Integration
🟢 Lite — Quick Review (1h–1d)
Rapid summary for last-minute revision before your exam.
Integration is the reverse of differentiation. If d/dx[F(x)] = f(x), then F(x) is an antiderivative of f(x) and we write ∫f(x)dx = F(x) + C, where C is the constant of integration. The definite integral ∫ₐᵇ f(x)dx = F(b) − F(a) by the Fundamental Theorem of Calculus (FTC). Must-know primitives:
- ∫xⁿ dx = xⁿ⁺¹/(n+1) + C (n ≠ −1)
- ∫(1/x) dx = log|x| + C
- ∫eˣ dx = eˣ + C
- ∫sin x dx = −cos x + C ; ∫cos x dx = sin x + C
- ∫sec²x dx = tan x + C ; ∫cosec²x dx = −cot x + C
CUET MCQ traps: omitting +C, treating 1/x like xⁿ (giving log|x|, not 0), and sign slip on ∫sin x. Always remember: integrand dx = antiderivative evaluated, limits substituted.
🟡 Standard — Regular Study (2d–2mo)
Standard content for students with a few days to months.
Concept and Notation
The indefinite integral ∫f(x)dx returns a family of functions differing by a constant — geometrically, a vertical family of antiderivative curves. The integrand is f(x), the variable of integration is x, and dx indicates the variable being summed in infinitesimal pieces. A definite integral ∫ₐᵇ f(x)dx is a number: the signed area between the curve and the x-axis from x = a to x = b. Limits may be swapped: ∫ₐᵇ = −∫ᵦᵃ, and the interval may be split: ∫ₐᵇ = ∫ₐᶜ + ∫ᶜᵇ.

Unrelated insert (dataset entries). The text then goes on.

/-! ### Tensor items (R211, R223) -/

/-- Bytes of the records an op writes. -/
def opRecords (g : List Byte) (o : TensorOp) : Nat := if o.opc = 0xD then recordLen (emitPayload o (img.tensor g o.in0)) else 0

/-- Split units of an op: 64-row groups, windows or vectors; EMIT never splits. -/
def opUnits (g : List Byte) (o : TensorOp) : Nat :=
  let t0 := img.tensor g o.in0
  let out := img.tensor g o.out
  if o.opc = 0xD then 1
  else if o.opc = 4 then (let (x, y, z) := windowsOf o t0; x * y * z)
  else if o.opc = 0xB ∨ o.opc = 0xC then out.elems
  else ceilDiv (out.elems / max 1 (rowElems o out)) 64

/-- The estimate of a part. -/
def partEstimate (est parts : Nat) : Nat := 128 + ceilDiv (est - 128) parts

/-- PARTS of an op past the bound (R223). -/
def partsOf (bound est units : Nat) : Nat :=
  let most := max 1 (min 255 units)
  if bound ≤ 128 then most
  else (((List.range most).map (· + 1)).find? fun n => decide (partEstimate est n ≤ bound)).getD most

/-- How many ops from the first on fit a bound, of a list of estimates. -/
def opsWithin (bound : Nat) : List Nat → Nat
  | [] => 0
  | e :: l => if e ≤ bound then opsWithin (bound - e) l + 1 else 0

/-- A tensor work descriptor (R222). -/
def tensorDesc (s : State) (num tag op flags graph est first count part parts group tc input work rec left src len cap : Nat) :
    List Byte :=
  leBytes 1 op ++ leBytes 1 flags ++ leBytes 2 graph ++ descHead s num tag est ++ leBytes 2 first ++ leBytes 2 count ++
    leBytes 1 part ++ leBytes 1 parts ++ leBytes 2 group ++ leBytes 4 tc ++ leBytes 4 input ++ leBytes 4 work ++ leBytes 4 rec ++
    leBytes 4 left ++ leBytes 4 src ++ leBytes 2 len ++ leBytes 1 cap ++ List.replicate 13 0

/-- Record bytes that PACK_MAX leaves the sample, past `n` bytes already given to its runs (R134). -/
def packRoom (x : StreamSet) (smp : Sample) (n : Nat) : Nat := x.packMax - 64 - (smp.records.map (·.len)).sum - n

/-- Record space that a context's runs have still to fill. -/
def runsLeft (m : Media) : Nat := (m.visual.elim 0 (·.left)) + (m.audioRun.elim 0 (·.left))

/-- A run before its FIRST item takes its WORK and RECORD space, or waits (R223). -/
def beginRun (s : State) (tile k : Nat) (x : StreamSet) (smp : Sample) (m : Media) (g : List Byte) (r : Run) :
    Option (Run × List Hold) × Bool :=
  let work := img.workBytes g
  let need := ((List.range (img.ops g)).map fun i => opRecords g (img.op g i)).sum
  match roomFor s tile 3 work, roomFor s tile 4 need with
  | some w, some o =>
    let hold (region off len : Nat) : Hold := { tile := tile, ctx := k, region := region, off := off, len := len }
    (some ({ r with work := w, record := o, left := min need (packRoom x smp (runsLeft m)) },
      (if work = 0 then [] else [hold 3 w work]) ++ (if need = 0 then [] else [hold 4 o need])), false)
  | none, _ => (none, decide (work ≤ regionSize s tile 3))
  | _, none => (none, false)

/-- The next item of a run: op, parts, part, ops, estimate, and the run after it; nothing where the run is over. -/
def runItem (s : State) (tile : Nat) (g : List Byte) (r : Run) : Nat × Nat × Nat × Run :=
  let est (i : Nat) : Nat := opEstimate g (img.op g i)
  let bound := itemBound s
  if bound < est r.op then
    let parts := if r.part = 0 then partsOf bound (est r.op) (opUnits g (img.op g r.op)) else r.parts
    let next := if r.part + 1 < parts then { r with part := r.part + 1, parts := parts } else { r with op := r.op + 1, part := 0, parts := 0 }
    (1, parts, partEstimate (est r.op) parts, next)
  else
    let n := max 1 (opsWithin (min bound (remaining s tile 3).toNat) (((List.range (img.ops g)).drop r.op).map est))
    (n, 1, ((List.range n).map fun i => est (r.op + i)).sum, { r with op := r.op + n, part := 0, parts := 0 })

/-- The next item of a run `r` of graph `gid`, with its TC and flags; `done` is the ingest state once the run is over, `keep` while
it goes on. -/
def pickRun (s : State) (num k tag gid : Nat) (x : StreamSet) (smp : Sample) (r : Run) (tc : Nat × Bool) (concealed : Bool)
    (inputs : List Hold) (writes : List (Nat × List Byte)) (keep : Run → Media) (done : Media) : Pick :=
  let tile := numTile num
  let m := getMedia s k
  let g := graphImage s gid
  let first := r.op == 0 && r.part == 0
  match if first then beginRun s tile k x smp m g r else (some (r, []), false) with
  | (none, true) => .noWork
  | (none, false) => .idle
  | (some (r, holds), _) =>
    let (n, parts, est, next) := runItem s tile g r
    let last := next.op == img.ops g
    let flags := flagAt first 0 + flagAt last 1 + flagAt concealed 2 + flagAt (dropFrame m) 3 + flagAt tc.2 4
    let d := tensorDesc s num tag 1 flags gid est r.op n r.part parts r.index tc.1 r.input r.work r.record r.left 0 0 0
    if baseBudget s < est then .never d
    else
      let wrote := ((List.range (next.op - r.op)).map fun i => opRecords g (img.op g (r.op + i))).sum
      let next := { next with record := r.record + wrote, left := r.left - wrote }
      .item est d (if last then done else keep next) (inputs ++ holds) writes

/-- The next item of a visual run: of the group begun, or of the next group, once all its frames are shaped. -/
def pickVisual (s : State) (num k tag : Nat) (x : StreamSet) (smp : Sample) : Pick :=
  let m := getMedia s k
  let prof := profileBytes s x.prof
  let j := m.groups
  let group := (visualTargets m x).filter fun t => targetGroup smp x t == j
  let frames := group.filterMap fun t => m.shaped.find? fun f => f.frame == t.frame
  match group, frames with
  | t :: _, f :: _ =>
    if frames.length < group.length ∨ frames.any (fun f => decide (f.rows < patchRows prof)) ∨ graphReady s (numTile num) x.vis = false then
      .idle
    else
      let r := m.visual.getD {
        index := j, op := 0, part := 0, parts := 0, input := f.out - regionBase s (numTile num) 2, work := 0, record := 0, left := 0 }
      pickRun s num k tag x.vis x smp r (targetLabel m x prof t) (group.any (·.concealed)) [] []
        (fun r => { m with visual := some r }) { m with visual := none, groups := j + 1 }
  | _, _ => .idle

/-- Samples of a chunk: DIM[0] × DIM[1] of the audio graph's input (R211). -/
def chunkSamples (g : List Byte) : Nat := let t := img.tensor g (img.inTensor g); t.dim 0 * t.dim 1

/-- Chunks of a sample's audio span. -/
def chunkCount (g : List Byte) (smp : Sample) : Nat := ceilDiv (spanSamples (smp.audioTo - smp.audioFrom)) (max 1 (chunkSamples g))

/-- A sample's audio span is demultiplexed (R127): frames past it have come, the shard is over, or it has no audio. -/
def audioKnown (m : Media) (till : Nat) : Bool :=
  m.demuxed || m.audio.any (fun f => decide (till ≤ f.time)) || ((m.sel.map (·.audio)).join).isNone

/-- The next item of an audio run: of the chunk begun, or of the next chunk, which the stream core writes into SHAPE (R211). -/
def pickChunk (s : State) (num k tag : Nat) (x : StreamSet) (smp : Sample) : Pick :=
  let m := getMedia s k
  let tile := numTile num
  let g := graphImage s x.aud
  let n := chunkSamples g
  let c := m.chunks
  if ¬ bitOf x.outputs 2 ∨ chunkCount g smp ≤ c ∨ ¬ audioKnown m smp.audioTo ∨ graphReady s tile x.aud = false then .idle
  else
    let tc := labelAt m (smp.audioFrom + c * n * 90000 / 16000)
    let go (r : Run) (m' : Media) (inputs : List Hold) (writes : List (Nat × List Byte)) : Pick :=
      pickRun s num k tag x.aud x smp r tc false inputs writes (fun r => { m' with audioRun := some r })
        { m' with audioRun := none, chunks := c + 1 }
    match m.audioRun with
    | some r => go r m [] []
    | none => match roomFor s tile 2 (4 * n) with
      | none => .idle
      | some o =>
        let off := regionBase s tile 2 + o
        go { index := c, op := 0, part := 0, parts := 0, input := o, work := 0, record := 0, left := 0 }
          { m with shaped := m.shaped ++ [{ frame := 2 ^ 32, out := off, len := 4 * n, issued := 0, rows := 0, tick := s.tick.count }] }
          [{ tile := tile, ctx := k, region := 2, off := o, len := 4 * n }]
          [(off, audioChunk s.fresh m.audio smp.audioFrom smp.audioTo n c)]

/-- The caption spans of a sample are known: no display that began before its end is still on (R120, R154). -/
def textsKnown (m : Media) (till : Nat) : Bool := m.demuxed || (knownUpTo m till && !m.showing.any fun e => decide (e.start < till))

/-- The sample's next caption record (R154, R222): end timecode and text go into SHAPE. -/
def pickText (s : State) (num k tag : Nat) (x : StreamSet) (smp : Sample) : Pick :=
  let m := getMedia s k
  let tile := numTile num
  match (spansIn m smp.audioFrom smp.audioTo)[m.texts]? with
  | none => .idle
  | some e =>
    if ¬ bitOf x.outputs 3 ∨ ¬ textsKnown m smp.audioTo then .idle
    else
      let n := 4 + e.text.length
      let len := recordLen n
      match roomFor s tile 2 n, roomFor s tile 4 len with
      | some o, some r =>
        let off := regionBase s tile 2 + o
        let hold (region off len : Nat) : Hold := { tile := tile, ctx := k, region := region, off := off, len := len }
        let tc := labelAt m e.start
        let est := 128 + ceilDiv len 64
        let d := tensorDesc s num tag 2 (flagAt (dropFrame m) 3 + flagAt tc.2 4) 0 est 0 0 0 0 Config.textGroup tc.1 0 0 r
          (min len (packRoom x smp (runsLeft m))) off e.text.length e.source
        if baseBudget s < est then .never d
        else .item est d { m with
          texts := m.texts + 1
          shaped := m.shaped ++ [{ frame := 2 ^ 32, out := off, len := n, issued := 0, rows := 0, tick := s.tick.count }] }
          [hold 2 o n, hold 4 r len] [(off, leBytes 4 (labelAt m e.till).1 ++ e.text)]
      | _, _ => .idle

/-! ### Sharing and issue (R125, R126) -/

/-- The kinds of item the stream core issues. -/
inductive IssueKind where
  | pic | band | visual | audio | text
  deriving DecidableEq, Repr

def IssueKind.engine : IssueKind → Nat
  | .pic => 1
  | .band => 2
  | _ => 3

/-- The next item of a kind. -/
def pickKind (s : State) (i : IssueKind) (num k tag : Nat) (x : StreamSet) (smp : Sample) : Pick :=
  match i with
  | .pic => pickPic s num k tag x
  | .band => pickBand s num k tag x smp
  | .visual => pickVisual s num k tag x smp
  | .audio => pickChunk s num k tag x smp
  | .text => pickText s num k tag x smp

def Pick.est : Pick → Option Nat
  | .item e _ _ _ _ => some e
  | _ => none

/-- The estimate of the work a context has ready for an engine: the smallest of its kinds. -/
def readyEst (s : State) (e k : Nat) (c : Ctx) : Option Nat :=
  match c.num, c.cur, getSet s c.sset with
  | some num, some smp, some x =>
    ([IssueKind.pic, .band, .visual, .audio, .text].filter fun i => i.engine == e).foldl (fun a i =>
      match a, (pickKind s i num k 0 x smp).est with
      | some a, some b => some (min a b)
      | none, b => b
      | a, none => a) none
  | _, _, _ => none

/-- A context's credit with an engine. -/
def creditOf (c : Ctx) (e : Nat) : Nat := ((c.credit.find? fun x => x.1 == e).map (·.2.1)).getD 0

def setCredit (e v tick : Nat) (c : Ctx) : Ctx := { c with credit := c.credit.filter (fun x => x.1 != e) ++ [(e, v, tick)] }

/-- A context's quantum, in cycles (R125). -/
def quantumOf (s : State) (c : Ctx) : Nat := (Config.quantum + 1) * (match getSet s c.sset with | some x => x.weight | none => 1)

/-- Rounds a context must be given before its credit covers an estimate. -/
def turnsFor (s : State) (e est : Nat) (c : Ctx) : Nat := ceilDiv (est - creditOf c e) (max 1 (quantumOf s c))

/-- Contexts of a tile with work ready for an engine that fits what is left of its budget: key, context, estimate. -/
def readyOn (s : State) (tile e : Nat) : List (Nat × Ctx × Nat) :=
  (s.foundry.ctxs.filter fun x => x.2.num.map tileOfNum == some tile).filterMap fun x =>
    (readyEst s e x.1 x.2).bind fun n => if (n : Int) ≤ remaining s tile e then some (x.1, x.2, n) else none

/-- Deficit round robin (R125): the context may issue an item of `est` cycles now, and its credit is charged. When no context with
work ready has credit enough, all are given as many rounds as the first of them needs. -/
def takeTurn (tile e k est : Nat) (c : Ctx) (s : State) : Option State :=
  let others := (readyOn s tile e).filter fun x => x.1 != k
  let n := turnsFor s e est c
  if others.any fun x => decide (turnsFor s e x.2.2 x.2.1 < n) then none
  else
    let s := if n = 0 then s
      else others.foldl (fun s x => putCtx x.1 (setCredit e (creditOf x.2.1 e + n * quantumOf s x.2.1) 0 x.2.1) s) s
    some (putCtx k (setCredit e (creditOf c e + n * quantumOf s c - est) (s.tick.count + 1) c) s)

/-- A descriptor joins an engine's queue. -/
def pushDesc (tile e : Nat) (d : List Byte) (s : State) : State :=
  let x := getEng s tile e
  let x := if x.queue = [] then { x with start := s.tick.count } else x
  putEng tile e { x with queue := x.queue ++ [{ desc := d, tick := s.tick.count }] } s

/-- A refusal of a pool slot, or of WORK space, is counted and shown once a tick (R180, R223). -/
def noteStall (tile num k : Nat) (work : Bool) (s : State) : State :=
  let m := getMedia s k
  let now := s.tick.count + 1
  if work then
    (if m.workStall = now then s
     else penBit (pTEN tile) 3 (addReg (putMedia k { m with workStall := now } s) (pTEN tile) (R.TEN.COUNT + 20) 1))
  else if m.poolStall = now then s
  else decEvent tile num 10 6 6 (putMedia k { m with poolStall := now } s)

/-- The stream core may issue work on a tile: it runs, and no quiesce stops it (R52, R89). -/
def mayIssue (s : State) (tile e : Nat) : Bool :=
  let st := blkState s (pTILE tile)
  (st == 1 || st == 0x80 || st == 0x81) && blkState s (engPage tile e) == 1 && !quiescing s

Fundamental Theorem of Calculus (FTC)
If F is any antiderivative of f on [a, b], then ∫ₐᵇ f(x)dx = F(b) − F(a). The FTC also yields ∫ₐˣ f(t)dt = f(x), linking differentiation and integration as inverse operations. CUET frequently tests FTC as a one-step evaluation after recognising the antiderivative.
Methods of Evaluation
| Method | When to use | Key step |
|---|---|---|
| Substitution (u = g(x)) | Composite function f(g(x))·g′(x) | du = g′(x)dx; change limits if definite |
| Integration by parts | Product of unlike types (x·sin x, log x, eˣ·x) | ∫u dv = uv − ∫v du; use ILATE for u-priority |
| Partial fractions | Rational P(x)/Q(x), deg P < deg Q | Factor Q, split into A/(x−a) + B/(x−b) + … |
| Trig identities | ∫sin²x, ∫cos²x, ∫sec x·tan x | Half-angle, double-angle conversions |
Standard Forms (must memorise)
Inverse trig: ∫dx/√(a²−x²) = sin⁻¹(x/a) + C ; ∫dx/(a²+x²) = (1/a)tan⁻¹(x/a) + C ; ∫dx/(x√(x²−a²)) = (1/a)sec⁻¹|x/a| + C. Also ∫aˣ dx = aˣ/log a + C and ∫dx/(1+x²) = tan⁻¹x + C.
Exam Patterns in CUET
Expect one-mark MCQs evaluating ∫₀^{π/2} sin x dx, computing area using ∫ₐᵇ y dx, or applying substitution like ∫ 2x/(1+x²) dx. Assertion-reason items often distinguish between indefinite (+C) and definite (no C) outcomes.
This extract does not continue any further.